Por un consumo responsable

En este tiempo, en el que las compras crecen de forma tan acusada, hay que recordar que nuestra sociedad, desde finales de los años 60 del siglo pasado, viene caracterizada por el consumo, al que considera impulsor del crecimiento y motor de la economía. Genera actividad y trabajo, sin duda, mas, olvida un principio fundamental: en un planeta de recursos finitos, el crecimiento debe tener límites, de lo contrario tendremos “pan para hoy y hambre para mañana”, pues los recursos se agotan y debe haber suficiente no solo para las generaciones actuales (en cualquier parte del mundo), sino también para las venideras.
Los puestos de trabajo han variado a lo largo de la historia: hoy no existen herreros, aguadores, serenos… Sabiendo que lo ambiental genera más empleo (el ferrocarril frente a la carretera, las energías renovables frente a las convencionales…), se trata de organizar una transición justa, que no deje a nadie atrás y se proyecte hacia un modelo sostenible basado en una economía del bien común.
El que la sociedad del escaparate haya deslumbrado a la mayor parte de la población, puede explicarse por la desorientación y falta de sentido de la vida de muchas personas.
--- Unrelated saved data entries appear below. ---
-- ==== Sys2Proof/Certificates/Slice0/Obligations.lean ====
section
/-! DEFINITION. The statements for the provers. Each docstring names the rule of spec/ it rests on. -/
open Sys2Proof Sys2Proof.Machine

/-! ### Encoding -/

/-- 30_encoding sections 1 to 3: decoding the words of a well-formed instruction gives it back, with every operand, for
every configuration and every width the command is issued at. -/
def Obligations.DecodeOfEncode : Prop :=
  ∀ (c : Config) (w : Width) (i : Instr),
    c.Valid → wellFormed c i = true → widthLegal w i = true → decode c (encode c w i) = .ok i

/-- 30_encoding sections 1 to 3: words that decode are the words of the instruction they decode to, which is
well-formed; no field of a descriptor is dropped. -/
def Obligations.EncodeOfDecode : Prop :=
  ∀ (c : Config) (ws : Words) (i : Instr),
    decode c ws = .ok i →
      wellFormed c i = true ∧ ∃ w, widthLegal w i = true ∧ encode c w i = ws

/-- 30_encoding R101: which CMD byte is which operation, and that no other byte is one. -/
def Obligations.CommandBytesNameTheSevenOperations : Prop :=
  decodeCmd 0x01 = .ok .init ∧ decodeCmd 0x02 = .ok .eraseChip ∧ decodeCmd 0x03 = .ok .eraseSector ∧
  decodeCmd 0x04 = .ok .eraseBlock32K ∧ decodeCmd 0x05 = .ok .eraseBlock64K ∧ decodeCmd 0x06 = .ok .read ∧
  decodeCmd 0x07 = .ok .program ∧
  ∀ b : Byte, b = 0 ∨ 8 ≤ b.toNat → ∃ e, decodeCmd b = .error e

/-- 95_test_vectors section 2.8: descriptors written out by hand decode to their commands, in the configuration of the
default bytes; those bytes, RDID's apart, are PRESUMED (log entry 4). -/
def Obligations.WrittenDescriptorsDecode : Prop :=
  decodeDesc Config.standard ⟨.w1, 0x9F, none, none, 0, [], 3⟩ = .ok .rdid ∧
  decodeDesc Config.standard ⟨.w4, 0x06, none, none, 0, [], 0⟩ = .ok .wren ∧
  decodeDesc Config.standard ⟨.w1, 0x35, none, none, 0, [], 0⟩ = .ok .qpien ∧
  decodeDesc Config.standard ⟨.w4, 0xC0, none, none, 0, [0xF0], 0⟩ = .ok .srp ∧
  decodeDesc Config.standard ⟨.w4, 0x05, none, none, 0, [], 1⟩ = .ok .rdsr ∧
  decodeDesc Config.standard ⟨.w4, 0xEB, some 0x123456, some 0x00, 8, [], 7⟩ = .ok (.frqio 0x123456 7) ∧
  decodeDesc Config.standard ⟨.w4, 0x02, some 0x000040, none, 0, [0x01, 0x02], 0⟩ = .ok (.pp 0x000040 [0x01, 0x02]) ∧
  decodeDesc Config.standard ⟨.w4, 0x20, some 0x7FF000, none, 0, [], 0⟩ = .ok (.ser 0x7FF000) ∧
  decodeDesc Config.standard ⟨.w4, 0x52, some 0x080000, none, 0, [], 0⟩ = .ok (.be32k 0x080000) ∧
  decodeDesc Config.standard ⟨.w4, 0xD8, some 0x400000, none, 0, [], 0⟩ = .ok (.be64k 0x400000) ∧
  decodeDesc Config.standard ⟨.w4, 0xC7, none, none, 0, [], 0⟩ = .ok .cer

/-! ### A step runs the decoded instruction -/

/-- A CMD write whose byte decodes runs that instruction, with the byte latched in CMD and the host's action taken
(30_encoding section 1). -/
def Obligations.StepRunsTheCommandWritten : Prop :=
  ∀ (s : State) (b : Byte) (r : List HostEvent) (i : Instr),
    s.cfg.Valid → s.host = .act (.writeCmd b) :: r → s.ctrlBusy = false → decodeCmd b = .ok i →
      step s = exec i { s with host := r, cmd := b }

/-- While an operation runs and the host waits, a step at a statement that issues a bus command runs that command
(10_state section 3, 30_encoding section 3); before a status read the poll's counter is started, at 0, unless the poll
has started it (46_status_poll R250). -/
def Obligations.StepRunsTheSequencedCommand : Prop :=
  ∀ (s : State) (i : Instr),
    s.cfg.Valid → hostWaits s.host = true → s.ctrlBusy = true → sequencedCommand s = some i →
      (i ≠ .rdsr → step s = exec i s) ∧
      (i = .rdsr → step s = exec .rdsr { s with pollCount := some (s.pollCount.getD 0) })

/-! ### Host operations: decode, start, refusal -/

/-- Completion of the seven host operations' CMD write (30_encoding section 1, 10_state section 2): while CTRL_BUSY = 0
and in the LIFECYCLE that R103 asks for, CTRL_BUSY <- 1 and SEQ is at the first statement of the operation's rule;
nothing else changes. The rest of the operation is the run of that rule (log entry 2). -/
def Obligations.AcceptedOperationStarts : Prop :=
  ∀ s : State, s.ctrlBusy = false →
    (s.lifecycle ≠ .ready → exec .init s = .next { s with ctrlBusy := true, seq := .at .init 0 }) ∧
    (s.lifecycle = .ready →
      exec .eraseChip s = .next { s with ctrlBusy := true, seq := .at .eraseChip 0 } ∧
      exec .eraseSector s = .next { s with ctrlBusy := true, seq := .at .eraseSector 0 } ∧
      exec .eraseBlock32K s = .next { s with ctrlBusy := true, seq := .at .eraseBlock32K 0 } ∧
      exec .eraseBlock64K s = .next { s with ctrlBusy := true, seq := .at .eraseBlock64K 0 } ∧
      exec .read s = .next { s with ctrlBusy := true, seq := .at .read 0 } ∧
      exec .program s = .next { s with ctrlBusy := true, seq := .at .program 0 })

/-- 60_exceptions R265: STATE_ERROR, before any bus event, for INIT in READY and any other operation outside READY.
RESULT.INFO is LIFECYCLE, LIFECYCLE itself and every other register stay (R267). -/
def Obligations.WrongLifecycleIsStateError : Prop :=
  ∀ (s : State) (i : Instr) (op : Op),
    opOf i = some op → s.ctrlBusy = false →
    (op = .init ∧ s.lifecycle = .ready ∨ op ≠ .init ∧ s.lifecycle ≠ .ready) →
      ∃ t, exec i s = .next t ∧ t.result = ⟨5, .lifecycle s.lifecycle⟩ ∧ t.lifecycle = s.lifecycle ∧
        t.ctrlBusy = false ∧ t.seq = .idle ∧ busEvents t.trace = busEvents s.trace ∧ t.dev = s.dev ∧
        t.hostMem = s.hostMem ∧ t.addr = s.addr ∧ t.len = s.len ∧ t.index = s.index ∧ t.buf = s.buf ∧
        t.busWidth = s.busWidth ∧ t.txIn = s.txIn ∧ t.busyIn = s.busyIn ∧ t.cmd = s.cmd

/-- 60_exceptions R266: ILLEGAL_COMMAND, before any bus event, when CMD[7:4] is not 0 or OP is 0x0 or 0x8 to 0xF. -/
def Obligations.IllegalCommandIsRaised : Prop :=
  ∀ (s : State) (b : Byte) (r : List HostEvent),
    s.cfg.Valid → s.host = .act (.writeCmd b) :: r → s.ctrlBusy = false →
    (b.toNat / 16 ≠ 0 ∨ b.toNat % 16 = 0 ∨ 8 ≤ b.toNat % 16) →
      ∃ t, step s = .next t ∧ t.result = ⟨6, .command b⟩ ∧ t.lifecycle = s.lifecycle ∧ t.ctrlBusy = false ∧
        t.seq = .idle ∧ busEvents t.trace = busEvents s.trace ∧ t.dev = s.dev ∧ t.hostMem = s.hostMem ∧
        t.addr = s.addr ∧ t.len = s.len ∧ t.index = s.index ∧ t.buf = s.buf ∧ t.busWidth = s.busWidth ∧ t.host = r
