/-! ### Ranges -/

theorem inRange_iff (r : Range) (x : Nat) : inRange r x = true ↔ r.base ≤ x ∧ x < r.base + r.size := by
  simp [inRange]

theorem inRange_false_iff (r : Range) (x : Nat) : inRange r x = false ↔ x < r.base ∨ r.base + r.size ≤ x := by
  rw [← Bool.not_eq_true, inRange_iff]; omega

theorem any_rangeMinus (q r : Range) (x : Nat) :
    (rangeMinus q r).any (fun p => inRange p x) = (inRange q x && !inRange r x) := by
  rw [Bool.eq_iff_iff]
  simp only [rangeMinus, List.any_append, Bool.or_eq_true, Bool.and_eq_true, Bool.not_eq_true']
  rw [inRange_iff, inRange_false_iff]
  split_ifs <;> simp [inRange_iff] <;> omega

theorem any_rangeMeet (q r : Range) (x : Nat) :
    (rangeMeet q r).any (fun t => inRange t x) = (inRange q x && inRange r x) := by
  rw [Bool.eq_iff_iff, Bool.and_eq_true, inRange_iff, inRange_iff]
  simp only [rangeMeet]
  split
  · rw [List.any_cons, List.any_nil, Bool.or_false, inRange_iff]
    simp only
    omega
  · rw [List.any_nil]
    simp only [Bool.false_eq_true, false_iff]
    omega

/-- After an erase of `r` a byte is in such ranges if it was and either lies outside `r` or is protected. -/
theorem any_eraseRanges (dev : Device) (r : Range) (l : List Range) (x : Nat) :
    (eraseRanges dev r l).any (fun t => inRange t x)
      = (l.any (fun t => inRange t x) && (!inRange r x || protectedAt dev x)) := by
  have hmeet : ∀ (q : Range) (l : List Range),
      (l.flatMap (rangeMeet q)).any (fun t => inRange t x) = (inRange q x && l.any (fun t => inRange t x)) := by
    intro q l
    induction l with
    | nil => simp
    | cons y l ih =>
      rw [List.flatMap_cons, List.any_append, any_rangeMeet, ih, List.any_cons, Bool.and_or_distrib_left]
  simp only [eraseRanges, protectedAt]
  induction l with
  | nil => rfl
  | cons q l ih =>
    rw [List.flatMap_cons, List.any_append, List.any_append, any_rangeMinus, hmeet, ih, List.any_cons]
    cases inRange q x <;> cases inRange r x <;> cases (protRanges dev).any (fun t => inRange t x) <;> simp

theorem protRanges_of_clear {dev : Device} (h : protBits dev.sr = 0) : protRanges dev = [] := by
  simp [protRanges, h]

theorem protectedAt_of_clear {dev : Device} (h : protBits dev.sr = 0) (x : Nat) : protectedAt dev x = false := by
  simp [protectedAt, protRanges_of_clear h]

theorem protectedRange_of_clear {dev : Device} (h : protBits dev.sr = 0) (r : Range) :
    protectedRange dev r = false := by
  simp [protectedRange, rangeMinusAll, protRanges_of_clear h]

/-- What `rangeMinusAll` leaves holds the addresses of the range that no range of the list holds. -/
theorem any_rangeMinusAll (r : Range) (l : List Range) (x : Nat) :
    (rangeMinusAll r l).any (fun p => inRange p x) = (inRange r x && !l.any (fun q => inRange q x)) := by
  have hflat : ∀ (ps : List Range) (q : Range),
      (ps.flatMap (rangeMinus · q)).any (fun p => inRange p x)
        = (ps.any (fun p => inRange p x) && !inRange q x) := by
    intro ps q
    induction ps with
    | nil => rfl
    | cons p ps ih =>
      rw [List.flatMap_cons, List.any_append, any_rangeMinus, ih, List.any_cons, Bool.and_or_distrib_right]
  have hfold : ∀ (l ps : List Range),
      (l.foldl (fun ps q => ps.flatMap (rangeMinus · q)) ps).any (fun p => inRange p x)
        = (ps.any (fun p => inRange p x) && !l.any (fun q => inRange q x)) := by
    intro l
    induction l with
    | nil => simp
    | cons q l ih =>
      intro ps
      rw [List.foldl_cons, ih, hflat, List.any_cons, Bool.not_or, Bool.and_assoc]
  rw [rangeMinusAll, hfold, List.any_cons, List.any_nil, Bool.or_false]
No en vano, la publicidad apela a las emociones prometiendo bienestar, compañía y felicidad, satisfacción momentánea que para mantenerse (como ocurre con otras adiciones) tendrá que repetirse. Así adquirimos más y más productos, no siempre necesarios, cuyo mejor ejemplo es la moda textil que cambia las tendencias en periodos cada vez más cortos.
De esta manera, creemos que elegimos con libertad cuando en realidad somos manipulados bajo los criterios de las marcas y una publicidad interesada y permanente.
Las empresas introdujeron la obsolescencia programada para acelerar sus ciclos de venta. Ante tal fraude, algunos países como Francia la han prohibido y se vigila estrechamente en muchos otros. Peor resulta la obsolescencia percibida, por la que se desecha un bien en perfecto funcionamiento solo porque lo encontramos desfasado en relación con unos cánones comerciales arbitrarios y nos preocupa la mirada crítica de nuestros círculos más cercanos, lo que se da especialmente entre los grupos de jóvenes.
Todo producto adquirido no solo contiene unas materias primas determinadas, sino también agua y energía. En cuanto a la primera, recuérdense, por ejemplo, los 2.000 litros para fabricar una camiseta de algodón o los 7.000 para la elaboración de unos pantalones vaqueros; y en cuanto a la segunda, probablemente en su fabricación y eliminación se emitirán gases de efecto invernadero, como muestran sus ciclos de vida.
Por todo ello es importante aplicar la regla de las “6 R” en el orden en que han sido formuladas: reflexionar antes de comprar; rechazar lo que no se necesita; reducir, optando por formas de vida más sencillas; reparar antes de desechar; reutilizar, dando una segunda vida a los productos y, solo al final, reciclar.
Los bienes deben considerarse medios para facilitar nuestras vidas y no fines a los que acudir compulsivamente. En este caso, se convertirán en sucedáneos de carencias más profundas que deberán ser revisadas, pues el acento no estará puesto sobre el ser, lo esencial, los valores profundos, sino que la persona se dejará arrastrar por los reclamos comerciales del tener, la apariencia y el convencionalismo social.
Y si la compra es necesaria, no olvidar que existen mejores alternativas en el comercio justo, la banca ética, las tiendas de proximidad y de segunda mano, las cooperativas de consumo, los productos ecológicos…, pero siempre bajo criterios reflexivos: ¿realmente lo necesito? Es el punto de partida para un consumo responsable.